-- ==== Sys2Proof/Machine/RegisterCommands.lean ====
section
/-! DEFINITION. The meanings of WRREG and RDREG, one for each register (41_config_commands R140 to R143): no stream, no
window arithmetic, no exception. -/

namespace Sys2Proof.Machine

/-- WRREG BLOCK_LEN: all 32 bits, as given (41_config_commands R141). -/
def execWrregBlockLen (value : Word) (s : State) : Host.Outcome State Fault Refusal := .next (s.withBlock (s.setBlockLen value))

/-- WRREG STRONG_LEN: all 32 bits, as given (41_config_commands R141). -/
def execWrregStrongLen (value : Word) (s : State) : Host.Outcome State Fault Refusal := .next (s.withBlock (s.setStrongLen value))

/-- RDREG MAGIC (41_config_commands R143). -/
def execRdregMagic (s : State) : Host.Outcome State Fault Refusal := .next (s.withBlock (s.rspPush (s.csr .magic)))

/-- RDREG BLOCK_LEN (41_config_commands R143). -/
def execRdregBlockLen (s : State) : Host.Outcome State Fault Refusal := .next (s.withBlock (s.rspPush (s.csr .blockLen)))

/-- RDREG STRONG_LEN (41_config_commands R143). -/
def execRdregStrongLen (s : State) : Host.Outcome State Fault Refusal := .next (s.withBlock (s.rspPush (s.csr .strongLen)))

/-- RDREG STATUS (41_config_commands R143). -/
def execRdregStatus (s : State) : Host.Outcome State Fault Refusal := .next (s.withBlock (s.rspPush (s.csr .status)))

/-- RDREG ERRINFO (41_config_commands R143). -/
def execRdregErrinfo (s : State) : Host.Outcome State Fault Refusal := .next (s.withBlock (s.rspPush (s.csr .errinfo)))

/-- RDREG S1 (41_config_commands R143). -/
def execRdregS1 (s : State) : Host.Outcome State Fault Refusal := .next (s.withBlock (s.rspPush (s.csr .s1)))

/-- RDREG S2 (41_config_commands R143). -/
def execRdregS2 (s : State) : Host.Outcome State Fault Refusal := .next (s.withBlock (s.rspPush (s.csr .s2)))

/-- RDREG COUNT (41_config_commands R143). -/
def execRdregCount (s : State) : Host.Outcome State Fault Refusal := .next (s.withBlock (s.rspPush (s.csr .count)))

end Sys2Proof.Machine
end

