-- ==== Sys2Proof/Machine/WindowCommands.lean ====
section
/-! DEFINITION. The meanings of NEW, UPDATE, ROLL_IN, ROLL_OUT, ROTATE, DIGEST (40_rwc_commands R110 to R122): total,
no flag, no exception, nothing touched but R and, for DIGEST, RSP. -/

namespace Sys2Proof.Machine

/-- NEW (40_rwc_commands R112). -/
def execNew (s : State) : Host.Outcome State Fault Refusal := .next (s.withBlock (s.setR Window.zero))

/-- UPDATE (40_rwc_commands R114). -/
def execUpdate (payload : List Byte) (s : State) : Host.Outcome State Fault Refusal :=
  .next (s.withBlock (s.setR (s.r.update payload)))

/-- ROLL_IN (40_rwc_commands R116). -/
def execRollIn (cIn : Byte) (s : State) : Host.Outcome State Fault Refusal := .next (s.withBlock (s.setR (s.r.rollIn cIn)))

/-- ROLL_OUT (40_rwc_commands R118). -/
def execRollOut (cOut : Byte) (s : State) : Host.Outcome State Fault Refusal := .next (s.withBlock (s.setR (s.r.rollOut cOut)))

/-- ROTATE (40_rwc_commands R120). -/
def execRotate (cOut cIn : Byte) (s : State) : Host.Outcome State Fault Refusal :=
  .next (s.withBlock (s.setR (s.r.rotate cOut cIn)))

/-- DIGEST (40_rwc_commands R122). -/
def execDigest (s : State) : Host.Outcome State Fault Refusal := .next (s.withBlock (s.rspPush s.r.digest))

end Sys2Proof.Machine
end

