/-- Settles O39: each header action is one write. -/
theorem headerActions : Obligations.HeaderActions := by
  intro s q
  refine ⟨fun h => ⟨fun hp => ?_, fun hp => ?_, fun hp => ?_⟩, fun e h hp => ?_⟩
  · rw [step_hdr0 s hp, settle_writeThen_ok h, be32_magic]
    rfl
  · rw [step_hdr1 s hp, settle_writeThen_ok h]
    rfl
  · rw [step_hdr2 s hp, settle_writeThen_ok h]
    rfl
  · rcases hp with hp | hp | hp
    · exact faultedBy_of_writeThen h (step_hdr0 s hp)
    · exact faultedBy_of_writeThen h (step_hdr1 s hp)
    · exact faultedBy_of_writeThen h (step_hdr2 s hp)

/-- The weak action, within the bounds of BUF, is one write (42_generate_pipeline R156). -/
theorem step_weak {s : State} (hp : s.phase = .weak) (bound : s.fill.toNat ≤ s.blockLen.toNat) :
    step s = .next (s.settle (writeThen s.answers s.toBlock (be32 (blockWindow s.gathered).digest)
      (fun c => (c.setW (blockWindow s.gathered)).setPhase .strong))) := by
  rcases step_weak_cases s hp with ⟨beyond, _⟩ | ⟨_, e⟩
  · omega
  · exact e

/-- A byte of the block gathered is the byte of BUF at its index (10_state R37). -/
theorem gathered_getD (b : Block) {a : Nat} (h : a < b.fill.toNat) : b.gathered.getD a 0#8 = b.buf.read a := by
  rw [Block.gathered, Memory.readBytes_getD _ _ _ _ h, Nat.zero_add]

/-- Settles O44: the four bytes are the digest of a fresh window of the block gathered. -/
theorem weakActionWritesTheDigest : Obligations.WeakActionWritesTheDigest := by
  intro s q hp bound
  have hstep := step_weak hp bound
  refine ⟨fun h => ?_, fun e h => faultedBy_of_writeThen h hstep⟩
  rw [settle_writeThen_ok h, be32_digest] at hstep
  exact ⟨_, s.gathered, _, hstep, s.gathered_length, fun a ha => gathered_getD _ ha, (represents_iff _ _).2 rfl, rfl, rfl⟩

/-- What follows a record in a run that has not faulted, field by field (42_generate_pipeline R158, R159). -/
theorem afterRecord_of_noFault {b : Block} (hf : b.status.fault = false) (hc : b.status.cause = .none) :
    afterRecord b = { b with
      phase := if b.fill.toNat < b.blockLen.toNat then .idle else .fill,
      fill := if b.fill.toNat < b.blockLen.toNat then b.fill else 0#32,
      status := if b.fill.toNat < b.blockLen.toNat then { fault := false, done := true, cause := .none } else b.status,
      rsp := if b.fill.toNat < b.blockLen.toNat then b.rsp ++ [0x00000002#32] else b.rsp } := by
  by_cases short : b.fill.toNat < b.blockLen.toNat
  · simp [afterRecord, short, b.endRun_of_noFault hf hc]
  · simp only [afterRecord, short, if_false]
    rfl
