-- ==== Sys2Proof/Machine/MemOps.lean ====
section
/-! DEFINITION. Memory: the address map of R43, the (39,32) code of R347 to R350, reading and writing bytes, retirement
of Lake units (R353 to R355), and the Shutters of R361 to R364. -/

namespace Sys2Proof.Machine

/-! ## The address map, R43 -/

/-- What an address of the map names. -/
inductive Place where
  | lake (ch off : Nat)
  | lpddr (off : Nat)
  | reservoir (off : Nat)
  | pond (logical off : Nat)
  | dictWindow (off : Nat)
  | cmdWindow (part off : Nat)
  | fcRegs (off : Nat)
  | shutterRegs (off : Nat)
  | tbRegs (off : Nat)
  | coreRegs (logical off : Nat)
  | remote (node addr : Nat)
  | reserved
  deriving DecidableEq, Repr

/-- Base of the LPDDR window, R43. -/
abbrev lpBase := 0x400000000
/-- Base of the Reservoir, R43. -/
abbrev resBase := 0x1000000000
/-- Base of the Pond windows, R43. -/
abbrev pondBase := 0x1010000000

/-- The place of an address in the map of R43, with FAILED and withdrawn channels (R345, R346) and the LPDDR top (R357)
taken into account. -/
def State.placeOf (s : State) (a : Nat) : Place :=
  if a < 0x200000000 then
    let l := sget {} s.mem.lake (a / 0x8000000)
    if l.state = 2 ∨ l.state = 3 then .reserved else .lake (a / 0x8000000) (a % 0x8000000)
  else if lpBase ≤ a ∧ a < 0xC00000000 then (if a < s.mem.lpTop then .lpddr (a - lpBase) else .reserved)
  else if resBase ≤ a ∧ a < resBase + 0x4000000 then .reservoir (a - resBase)
  else if pondBase ≤ a ∧ a < pondBase + 0x10000000 then .pond ((a - pondBase) / 0x400000) ((a - pondBase) % 0x400000)
  else if 0x2000000000 ≤ a ∧ a < 0x2000010000 then .dictWindow (a - 0x2000000000)
  else if 0x2000010000 ≤ a ∧ a < 0x2000020000 then .cmdWindow ((a - 0x2000010000) / 0x1000) ((a - 0x2000010000) % 0x1000)
  else if 0x2000020000 ≤ a ∧ a < 0x2000030000 then .fcRegs (a - 0x2000020000)
  else if 0x2000030000 ≤ a ∧ a < 0x2000040000 then .shutterRegs (a - 0x2000030000)
  else if 0x2000040000 ≤ a ∧ a < 0x2000041000 then .tbRegs (a - 0x2000040000)
  else if 0x2001000000 ≤ a ∧ a < 0x2001400000 then .coreRegs ((a - 0x2001000000) / 0x10000) ((a - 0x2001000000) % 0x10000)
  else if bit a 47 ∧ bits a 43 40 = 0 ∧ a < 2 ^ 48 then .remote (bits a 46 44) (bits a 39 0)
  else .reserved

/-- The address at which this node serves an access: one that names the node's own id is local, R429. -/
def State.homeAddr (s : State) (a : Nat) : Nat :=
  match s.placeOf a with
  | .remote node off => if node = s.fab.nodeId.toNat then off else a
  | _ => a

/-- The physical core of a logical core, R297 and R298. -/
def State.phys (s : State) (l : Nat) : Nat := (s.sched.coreMap.getD l 0).toNat

/-- The logical core that a physical core carries. -/
def State.logical (s : State) (p : Nat) : Nat := (s.sched.coreMap.findIdx? (fun c => c.toNat == p)).getD p

/-- The reserve unit number of slot k of a channel: the top RETIRE_PAGES units, R340. -/
def State.reserveUnit (s : State) (k : Nat) : Nat := 8192 - s.cfg 0x600005 + k

/-- The storage address of an address: a retired unit's bytes lie in its reserve unit (R354), a Pond window's in the
Pond of the physical core (R298). -/
def State.store (s : State) (a : Nat) : Nat :=
  if a < 0x200000000 then
    let l := sget {} s.mem.lake (a / 0x8000000)
    match l.remap.find? (fun r => r.1 == a % 0x8000000 / 0x4000) with
    | some (_, k) => a / 0x8000000 * 0x8000000 + s.reserveUnit k * 0x4000 + a % 0x4000
    | none => a
  else if pondBase ≤ a ∧ a < pondBase + 0x10000000 then
    pondBase + s.phys ((a - pondBase) / 0x400000) * 0x400000 + (a - pondBase) % 0x400000
  else a

/-- The storage address of a Pond offset of a physical core. -/
def pondAt (n off : Nat) : Nat := pondBase + n * 0x400000 + off

/-! ## The (39,32) code, R347 to R349 -/

/-- The columns of data bits 0 to 31, R347. -/
def eccColumns : List (BitVec 8) :=
  [0x0B, 0x0D, 0x0E, 0x13, 0x15, 0x16, 0x19, 0x1A, 0x1C, 0x23, 0x25, 0x26, 0x29, 0x2A, 0x2C, 0x31,
   0x32, 0x34, 0x43, 0x45, 0x46, 0x49, 0x4A, 0x4C, 0x51, 0x52, 0x54, 0x58, 0x62, 0x64, 0x68, 0x70]

/-- The check bits of a word, R347. -/
def checkBits (w : Word) : BitVec 8 :=
  ((List.range 32).zip eccColumns).foldl (fun c jc => if w.getLsbD jc.1 then c ^^^ jc.2 else c) 0

/-- What a syndrome means, R348. -/
inductive Decoded where
  | clean
  | correct (flip : Word)
  | ue
  | poison
  deriving DecidableEq, Repr

/-- The decoding of a syndrome, R348 and R357. -/
def decodeSyndrome (y : BitVec 8) : Decoded :=
  if y = 0 then .clean
  else if y.getLsbD 7 then .ue
  else if y = 0x7F then .poison
  else if y ∈ ([1, 2, 4, 8, 16, 32, 64] : List (BitVec 8)) then .correct 0
  else match eccColumns.findIdx? (· == y) with
    | some j => .correct (1#32 <<< j)
    | none => .ue

/-! ## Bytes -/

/-- The byte stored at a storage address; what nothing has written reads 0x00 (R336, R346, R359). -/
def Mem.byte (m : Mem) (a : Nat) : Byte := sget 0 m.data a

/-- One byte stored. -/
def Mem.setByte (m : Mem) (a : Nat) (b : Byte) : Mem := { m with data := sset 0 m.data a b }

/-- Bytes stored from a storage address upward. -/
def Mem.setBytes (m : Mem) (a : Nat) : Bytes → Mem
  | [] => m
  | b :: bs => (m.setByte a b).setBytes (a + 1) bs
= = = = = = =
**Requirement:**
From the data above, count the lines that hold the string "Settles". Reply with only that number.

**Solved problem:**
2